45 min | Cost: $1-3 (estimated) | Domain: Implement NLP Solutions (15-20%)

Exam skills covered

Extract key phrases from text
Recognize named entities and linked entities
Determine sentiment with opinion mining
Detect language

Overview

Azure AI Language (Text Analytics) provides NLP capabilities:

Feature	Description
Sentiment Analysis	Positive/neutral/negative with confidence + opinion mining
Key Phrase Extraction	Identify main talking points
Named Entity Recognition (NER)	Detect entities (Person, Location, Organization, DateTime, etc.)
Entity Linking	Link entities to Wikipedia knowledge base
Language Detection	Identify language of text

The client supports batch operations — send multiple documents in one request for efficiency.

Prerequisites

Azure subscription
Azure AI Language resource (or multi-service)
Python 3.9+ or .NET 8
Package: azure-ai-textanalytics (v5.3+)

Implementation

Task 1: Create Language Resource

az group create --name rg-ai102-nlp --location eastus2

az cognitiveservices account create \
  --name language-ai102 \
  --resource-group rg-ai102-nlp \
  --kind TextAnalytics \
  --sku S \
  --location eastus2

ENDPOINT=$(az cognitiveservices account show --name language-ai102 --resource-group rg-ai102-nlp --query properties.endpoint -o tsv)
KEY=$(az cognitiveservices account keys list --name language-ai102 --resource-group rg-ai102-nlp --query key1 -o tsv)

Task 2: Analyze Sentiment with Opinion Mining

Python SDK
C# SDK
REST API

import os
from azure.ai.textanalytics import TextAnalyticsClient
from azure.core.credentials import AzureKeyCredential

client = TextAnalyticsClient(
    endpoint=os.environ["AZURE_AI_ENDPOINT"],
    credential=AzureKeyCredential(os.environ["AZURE_AI_KEY"])
)

documents = [
    "The hotel room was clean and spacious, but the service was slow and unfriendly.",
    "I absolutely love this product!
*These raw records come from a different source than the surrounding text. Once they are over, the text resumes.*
/-- `vamo.xor` (R175). -/
def memVamoXor (f : OpVA) : Member := vatom f false false false fun _ w old v _ => some (atomOp 4 w old v)

/-- `vamoXor` as a convoy of its own (R19, R20). -/
def execVamoXor (f : OpVA) (s : State) : Out := solo (.vamoXor f) (memVamoXor f) s

/-- `vamo.min` (R175). -/
def memVamoMin (f : OpVA) : Member := vatom f false false false fun _ w old v _ => some (atomOp 5 w old v)

/-- `vamoMin` as a convoy of its own (R19, R20). -/
def execVamoMin (f : OpVA) (s : State) : Out := solo (.vamoMin f) (memVamoMin f) s

/-- `vamo.max` (R175). -/
def memVamoMax (f : OpVA) : Member := vatom f false false false fun _ w old v _ => some (atomOp 6 w old v)

/-- `vamoMax` as a convoy of its own (R19, R20). -/
def execVamoMax (f : OpVA) (s : State) : Out := solo (.vamoMax f) (memVamoMax f) s

/-- `vamo.minn` (R175). -/
def memVamoMinn (f : OpVA) : Member := vatom f false false false fun _ w old v _ => some (atomOp 7 w old v)

/-- `vamoMinn` as a convoy of its own (R19, R20). -/
def execVamoMinn (f : OpVA) (s : State) : Out := solo (.vamoMinn f) (memVamoMinn f) s

/-- `vamo.maxn` (R175). -/
def memVamoMaxn (f : OpVA) : Member := vatom f false false false fun _ w old v _ => some (atomOp 8 w old v)

/-- `vamoMaxn` as a convoy of its own (R19, R20). -/
def execVamoMaxn (f : OpVA) (s : State) : Out := solo (.vamoMaxn f) (memVamoMaxn f) s

/-- `vamo.cas`: the compare values are in v(d+1) (R175). -/
def memVamoCas (f : OpVA) : Member := vatom f false true false fun _ w old v c => if old = c then some (v % 2 ^ w) else none

/-- `vamoCas` as a convoy of its own (R19, R20). -/
def execVamoCas (f : OpVA) (s : State) : Out := solo (.vamoCas f) (memVamoCas f) s

/-- `vamo.add.cb` (R175, R178). -/
def memVamoAddCb (f : OpVA) : Member := vcomb f false 1

/-- `vamoAddCb` as a convoy of its own (R19, R20). -/
def execVamoAddCb (f : OpVA) (s : State) : Out := solo (.vamoAddCb f) (memVamoAddCb f) s

/-- `vamo.and.cb` (R175, R178). -/
def memVamoAndCb (f : OpVA) : Member := vcomb f false 2

/-- `vamoAndCb` as a convoy of its own (R19, R20). -/
def execVamoAndCb (f : OpVA) (s : State) : Out := solo (.vamoAndCb f) (memVamoAndCb f) s

/-- `vamo.or.cb` (R175, R178). -/
def memVamoOrCb (f : OpVA) : Member := vcomb f false 3

/-- `vamoOrCb` as a convoy of its own (R19, R20). -/
def execVamoOrCb (f : OpVA) (s : State) : Out := solo (.vamoOrCb f) (memVamoOrCb f) s

/-- `vamo.xor.cb` (R175, R178). -/
def memVamoXorCb (f : OpVA) : Member := vcomb f false 4

/-- `vamoXorCb` as a convoy of its own (R19, R20). -/
def execVamoXorCb (f : OpVA) (s : State) : Out := solo (.vamoXorCb f) (memVamoXorCb f) s

/-- `vamo.min.cb` (R175, R178). -/
def memVamoMinCb (f : OpVA) : Member := vcomb f false 5

/-- `vamoMinCb` as a convoy of its own (R19, R20). -/
def execVamoMinCb (f : OpVA) (s : State) : Out := solo (.vamoMinCb f) (memVamoMinCb f) s

/-- `vamo.max.cb` (R175, R178). -/
def memVamoMaxCb (f : OpVA) : Member := vcomb f false 6

/-- `vamoMaxCb` as a convoy of its own (R19, R20). -/
def execVamoMaxCb (f : OpVA) (s : State) : Out := solo (.vamoMaxCb f) (memVamoMaxCb f) s

/-- `vamo.minn.cb` (R175, R178). -/
def memVamoMinnCb (f : OpVA) : Member := vcomb f false 7

/-- `vamoMinnCb` as a convoy of its own (R19, R20). -/
def execVamoMinnCb (f : OpVA) (s : State) : Out := solo (.vamoMinnCb f) (memVamoMinnCb f) s

/-- `vamo.maxn.cb` (R175, R178). -/
def memVamoMaxnCb (f : OpVA) : Member := vcomb f false 8

/-- `vamoMaxnCb` as a convoy of its own (R19, R20). -/
def execVamoMaxnCb (f : OpVA) (s : State) : Out := solo (.vamoMaxnCb f) (memVamoMaxnCb f) s

/-- `vamo.fadd` (R175). -/
def memVamoFadd (f : OpVA) : Member := vatom f true false false fun s w old v _ => some (atomFop 0 (rmodeOf s) w old v)

/-- `vamoFadd` as a convoy of its own (R19, R20). -/
def execVamoFadd (f : OpVA) (s : State) : Out := solo (.vamoFadd f) (memVamoFadd f) s

/-- `vamo.fmin` (R175). -/
def memVamoFmin (f : OpVA) : Member := vatom f true false false fun s w old v _ => some (atomFop 1 (rmodeOf s) w old v)

/-- `vamoFmin` as a convoy of its own (R19, R20). -/
def execVamoFmin (f : OpVA) (s : State) : Out := solo (.vamoFmin f) (memVamoFmin f) s

/-- `vamo.fmax` (R175). -/
def memVamoFmax (f : OpVA) : Member := vatom f true false false fun s w old v _ => some (atomFop 2 (rmodeOf s) w old v)

/-- `vamoFmax` as a convoy of its own (R19, R20). -/
def execVamoFmax (f : OpVA) (s : State) : Out := solo (.vamoFmax f) (memVamoFmax f) s

/-- `vamo.fadd.cb` (R175, R178). -/
def memVamoFaddCb (f : OpVA) : Member := vcomb f true 0

/-- `vamoFaddCb` as a convoy of its own (R19, R20). -/
def execVamoFaddCb (f : OpVA) (s : State) : Out := solo (.vamoFaddCb f) (memVamoFaddCb f) s

/-- `vamo.fmin.cb` (R175, R178). -/
def memVamoFminCb (f : OpVA) : Member := vcomb f true 1

/-- `vamoFminCb` as a convoy of its own (R19, R20). -/
def execVamoFminCb (f : OpVA) (s : State) : Out := solo (.vamoFminCb f) (memVamoFminCb f) s

/-- `vamo.fmax.cb` (R175, R178). -/
def memVamoFmaxCb (f : OpVA) : Member := vcomb f true 2

/-- `vamoFmaxCb` as a convoy of its own (R19, R20). -/
def execVamoFmaxCb (f : OpVA) (s : State) : Out := solo (.vamoFmaxCb f) (memVamoFmaxCb f) s

/-- `vwait.eq` (R179). -/
def memVwaitEq (f : OpVA) : Member := vwaitM f wEq

/-- `vwaitEq` as a convoy of its own (R19, R20). -/
def execVwaitEq (f : OpVA) (s : State) : Out := solo (.vwaitEq f) (memVwaitEq f) s

/-- `vwait.ne` (R179). -/
def memVwaitNe (f : OpVA) : Member := vwaitM f (fun w a b => !wEq w a b)

/-- `vwaitNe` as a convoy of its own (R19, R20). -/
def execVwaitNe (f : OpVA) (s : State) : Out := solo (.vwaitNe f) (memVwaitNe f) s

/-- `vwait.ge` (R179). -/
def memVwaitGe (f : OpVA) : Member := vwaitM f wGe

/-- `vwaitGe` as a convoy of its own (R19, R20). -/
def execVwaitGe (f : OpVA) (s : State) : Out := solo (.vwaitGe f) (memVwaitGe f) s

/-- `vwait.lt` (R179). -/
def memVwaitLt (f : OpVA) : Member := vwaitM f (fun w a b => !wGe w a b)

/-- `vwaitLt` as a convoy of its own (R19, R20). -/
def execVwaitLt (f : OpVA) (s : State) : Out := solo (.vwaitLt f) (memVwaitLt f) s

/-- `vwait.gen` (R179). -/
def memVwaitGen (f : OpVA) : Member := vwaitM f wGen

/-- `vwaitGen` as a convoy of its own (R19, R20). -/
def execVwaitGen (f : OpVA) (s : State) : Out := solo (.vwaitGen f) (memVwaitGen f) s

/-- `vwait.ltn` (R179). -/
def memVwaitLtn (f : OpVA) : Member := vwaitM f (fun w a b => !wGen w a b)

/-- `vwaitLtn` as a convoy of its own (R19, R20). -/
def execVwaitLtn (f : OpVA) (s : State) : Out := solo (.vwaitLtn f) (memVwaitLtn f) s

/-- `vfence` as a convoy of its own (R19, R20). -/
def execVfence (sc : BitVec 3) (s : State) : Out := solo (.vfence sc) (memVfence sc) s

/-- `awinDecl` as a convoy of its own (R19, R20). -/
def execAwinDecl (f : OpAW) (s : State) : Out := solo (.awinDecl f) (memAwinDecl f) s

/-- `awinUpd` as a convoy of its own (R19, R20). -/
def execAwinUpd (f : OpAW) (s : State) : Out := solo (.awinUpd f) (memAwinUpd f) s

/-- `awinMerge` as a convoy of its own (R19, R20). -/
def execAwinMerge (f : OpAW) (s : State) : Out := solo (.awinMerge f) (memAwinMerge f) s

/-- `pnTake` as a convoy of its own (R19, R20). -/
def execPnTake (l : Bool) (c : BitVec 3) (s : State) : Out := solo (.pnTake l c) (memPnTake c) s

/-- `pnPost` as a convoy of its own (R19, R20). -/
def execPnPost (c : BitVec 3) (s : State) : Out := solo (.pnPost c) (memPnPost c) s

/-- `pnPostVl` as a convoy of its own (R19, R20). -/
def execPnPostVl (c : BitVec 3) (s : State) : Out := solo (.pnPostVl c) (memPnPostVl c) s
Fast delivery and excellent quality.",
    "The meeting was scheduled for 3 PM."
]

# Sentiment analysis with opinion mining
results = client.analyze_sentiment(
    documents,
    show_opinion_mining=True,
    language="en"
)

for idx, result in enumerate(results):
    if result.is_error:
        print(f"Doc {idx}: Error - {result.error.message}")
        continue
    
    print(f"Document {idx}: '{documents[idx][:50]}...'")
    print(f"  Overall: {result.sentiment} "
          f"(pos={result.confidence_scores.positive:.3f}, "
          f"neu={result.confidence_scores.neutral:.3f}, "
          f"neg={result.confidence_scores.negative:.3f})")
    
    for sentence in result.sentences:
        print(f"  Sentence: '{sentence.text[:40]}...' → {sentence.sentiment}")
        
        # Opinion mining - aspect-based sentiment
        for mined_opinion in sentence.mined_opinions:
            target = mined_opinion.target
            print(f"    Target: '{target.text}' ({target.sentiment})")
            for assessment in mined_opinion.assessments:
                print(f"      Assessment: '{assessment.text}' ({assessment.sentiment})")
    print()

using Azure;
using Azure.AI.TextAnalytics;

var client = new TextAnalyticsClient(
    new Uri(Environment.GetEnvironmentVariable("AZURE_AI_ENDPOINT")),
    new AzureKeyCredential(Environment.GetEnvironmentVariable("AZURE_AI_KEY")));

var documents = new List<string>
{
    "The hotel room was clean and spacious, but the service was slow.",
    "I absolutely love this product! Fast delivery and excellent quality."
};

var options = new AnalyzeSentimentOptions { IncludeOpinionMining = true };
var results = client.AnalyzeSentimentBatch(documents, "en", options);

foreach (var result in results)
{
    Console.WriteLine($"Sentiment: {result.DocumentSentiment.Sentiment}");
    foreach (var sentence in result.DocumentSentiment.Sentences)
    {
        Console.WriteLine($"  '{sentence.Text}' -> {sentence.Sentiment}");
        foreach (var opinion in sentence.Opinions)
        {
            Console.WriteLine($"    Target: '{opinion.Target.Text}' ({opinion.Target.Sentiment})");
            foreach (var assessment in opinion.Assessments)
                Console.WriteLine($"      '{assessment.Text}' ({assessment.Sentiment})");
        }
    }
}

ENDPOINT="https://<resource>.cognitiveservices.azure.com"
KEY="<your-key>"

curl -s "${ENDPOINT}/language/:analyze-text?api-version=2023-04-01" \
  -H "Ocp-Apim-Subscription-Key: ${KEY}" \
  -H "Content-Type: application/json" \
  -d '{
    "kind": "SentimentAnalysis",
    "parameters": {"opinionMining": true},
    "analysisInput": {
      "documents": [
        {"id": "1", "language": "en", "text": "The hotel was great but the food was terrible."}
      ]
    }
  }' | jq '.results.documents[0]'

Task 3: Extract Key Phrases and Named Entities

Python SDK
REST API

documents = [
    "Microsoft CEO Satya Nadella announced Azure AI updates at the Build 2024 conference in Seattle on May 21.",
    "The quarterly revenue increased by 15% to $62 billion, driven by cloud services growth."
]

# Key phrase extraction
key_phrases_results = client.extract_key_phrases(documents, language="en")
print("=== KEY PHRASES ===")
for idx, result in enumerate(key_phrases_results):
    if not result.is_error:
        print(f"Doc {idx}: {result.key_phrases}")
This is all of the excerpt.